▶ [GOAL OF THE EXERCISE] Using the listing that follows, filter out every line lacking the string "device" and return the rest.

▶ [MATERIAL FOR THIS EXERCISE]
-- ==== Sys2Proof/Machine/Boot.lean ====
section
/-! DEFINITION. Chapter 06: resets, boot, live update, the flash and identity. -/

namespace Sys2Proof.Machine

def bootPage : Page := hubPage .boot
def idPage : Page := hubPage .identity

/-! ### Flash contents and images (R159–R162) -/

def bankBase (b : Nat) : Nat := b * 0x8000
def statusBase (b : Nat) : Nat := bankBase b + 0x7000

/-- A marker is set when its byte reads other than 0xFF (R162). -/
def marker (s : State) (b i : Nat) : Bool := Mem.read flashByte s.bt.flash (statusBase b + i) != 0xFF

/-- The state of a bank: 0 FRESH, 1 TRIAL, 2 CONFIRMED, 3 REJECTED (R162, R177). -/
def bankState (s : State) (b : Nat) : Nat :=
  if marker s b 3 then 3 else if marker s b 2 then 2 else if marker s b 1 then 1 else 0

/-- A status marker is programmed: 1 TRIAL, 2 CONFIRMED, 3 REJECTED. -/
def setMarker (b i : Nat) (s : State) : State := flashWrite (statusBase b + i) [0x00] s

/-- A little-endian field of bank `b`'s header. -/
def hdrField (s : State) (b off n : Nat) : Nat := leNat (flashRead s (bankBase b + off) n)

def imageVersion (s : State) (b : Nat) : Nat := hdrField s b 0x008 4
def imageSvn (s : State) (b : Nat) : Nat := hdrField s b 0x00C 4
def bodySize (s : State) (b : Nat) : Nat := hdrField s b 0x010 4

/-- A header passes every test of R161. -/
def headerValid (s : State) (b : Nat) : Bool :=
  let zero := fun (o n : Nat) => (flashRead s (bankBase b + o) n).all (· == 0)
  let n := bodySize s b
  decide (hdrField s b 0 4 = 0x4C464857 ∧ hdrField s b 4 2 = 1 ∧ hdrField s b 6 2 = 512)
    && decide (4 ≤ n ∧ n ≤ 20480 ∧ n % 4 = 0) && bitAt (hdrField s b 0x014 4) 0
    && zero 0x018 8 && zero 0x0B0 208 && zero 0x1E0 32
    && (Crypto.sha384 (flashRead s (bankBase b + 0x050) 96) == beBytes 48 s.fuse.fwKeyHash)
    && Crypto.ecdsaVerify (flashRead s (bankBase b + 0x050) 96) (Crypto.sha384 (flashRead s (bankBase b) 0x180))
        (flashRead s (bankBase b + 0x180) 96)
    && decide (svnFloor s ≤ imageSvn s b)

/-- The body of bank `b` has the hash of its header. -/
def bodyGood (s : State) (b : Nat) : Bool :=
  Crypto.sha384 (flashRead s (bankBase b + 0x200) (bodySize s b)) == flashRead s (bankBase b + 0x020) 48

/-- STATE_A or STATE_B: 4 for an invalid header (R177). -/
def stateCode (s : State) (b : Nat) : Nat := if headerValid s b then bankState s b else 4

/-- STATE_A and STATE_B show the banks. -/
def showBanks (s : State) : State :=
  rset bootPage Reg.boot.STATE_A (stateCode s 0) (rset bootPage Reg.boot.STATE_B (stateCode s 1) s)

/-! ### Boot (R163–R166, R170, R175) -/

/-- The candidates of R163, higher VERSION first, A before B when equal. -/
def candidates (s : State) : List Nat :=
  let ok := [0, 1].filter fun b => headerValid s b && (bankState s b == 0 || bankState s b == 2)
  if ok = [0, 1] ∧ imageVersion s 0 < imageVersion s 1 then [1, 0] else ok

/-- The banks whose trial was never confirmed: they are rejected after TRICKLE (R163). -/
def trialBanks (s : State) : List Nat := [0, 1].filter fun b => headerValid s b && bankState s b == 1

* * *

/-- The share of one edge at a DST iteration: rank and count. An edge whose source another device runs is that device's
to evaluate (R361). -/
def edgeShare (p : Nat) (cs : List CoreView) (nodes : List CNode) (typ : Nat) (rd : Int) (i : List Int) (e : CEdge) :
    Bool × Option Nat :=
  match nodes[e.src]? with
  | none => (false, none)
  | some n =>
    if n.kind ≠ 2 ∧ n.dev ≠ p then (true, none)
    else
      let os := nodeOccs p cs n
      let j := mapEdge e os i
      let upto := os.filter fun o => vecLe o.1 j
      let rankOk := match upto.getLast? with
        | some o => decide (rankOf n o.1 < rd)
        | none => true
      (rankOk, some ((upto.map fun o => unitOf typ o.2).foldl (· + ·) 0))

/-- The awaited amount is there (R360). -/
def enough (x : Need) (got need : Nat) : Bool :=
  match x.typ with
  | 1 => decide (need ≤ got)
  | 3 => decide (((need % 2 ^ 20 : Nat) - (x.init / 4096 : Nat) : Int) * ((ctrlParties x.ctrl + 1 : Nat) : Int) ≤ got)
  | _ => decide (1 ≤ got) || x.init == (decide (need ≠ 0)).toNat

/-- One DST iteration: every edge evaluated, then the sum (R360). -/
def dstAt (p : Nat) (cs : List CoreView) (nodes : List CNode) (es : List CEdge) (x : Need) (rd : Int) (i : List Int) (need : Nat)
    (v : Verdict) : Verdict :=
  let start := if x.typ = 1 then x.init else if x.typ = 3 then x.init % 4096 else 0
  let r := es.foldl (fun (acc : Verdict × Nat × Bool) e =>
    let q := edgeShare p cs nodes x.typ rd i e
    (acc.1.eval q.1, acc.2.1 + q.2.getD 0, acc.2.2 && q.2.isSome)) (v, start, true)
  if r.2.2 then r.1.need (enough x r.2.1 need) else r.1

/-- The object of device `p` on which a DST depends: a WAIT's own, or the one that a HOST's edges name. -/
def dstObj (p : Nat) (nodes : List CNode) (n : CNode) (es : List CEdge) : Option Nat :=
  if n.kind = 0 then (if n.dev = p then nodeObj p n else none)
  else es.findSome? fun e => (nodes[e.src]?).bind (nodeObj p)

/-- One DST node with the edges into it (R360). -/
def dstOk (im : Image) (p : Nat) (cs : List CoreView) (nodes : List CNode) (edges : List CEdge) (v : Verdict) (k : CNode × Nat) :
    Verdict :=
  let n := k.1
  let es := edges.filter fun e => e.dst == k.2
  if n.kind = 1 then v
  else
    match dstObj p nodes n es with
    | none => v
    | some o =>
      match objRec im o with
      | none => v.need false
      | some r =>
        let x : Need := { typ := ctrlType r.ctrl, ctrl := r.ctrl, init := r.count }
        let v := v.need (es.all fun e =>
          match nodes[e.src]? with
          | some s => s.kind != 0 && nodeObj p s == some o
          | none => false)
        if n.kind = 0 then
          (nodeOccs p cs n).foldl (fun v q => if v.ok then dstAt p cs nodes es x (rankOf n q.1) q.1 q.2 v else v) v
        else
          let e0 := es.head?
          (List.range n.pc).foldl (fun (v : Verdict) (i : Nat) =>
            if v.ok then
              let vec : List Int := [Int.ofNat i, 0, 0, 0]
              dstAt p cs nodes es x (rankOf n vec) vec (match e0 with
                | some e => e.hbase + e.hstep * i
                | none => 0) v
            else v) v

▶ [THE ANSWER]
/-- The share of one edge at a DST iteration: rank and count. An edge whose source another device runs is that device's
/-- The object of device `p` on which a DST depends: a WAIT's own, or the one that a HOST's edges name. -/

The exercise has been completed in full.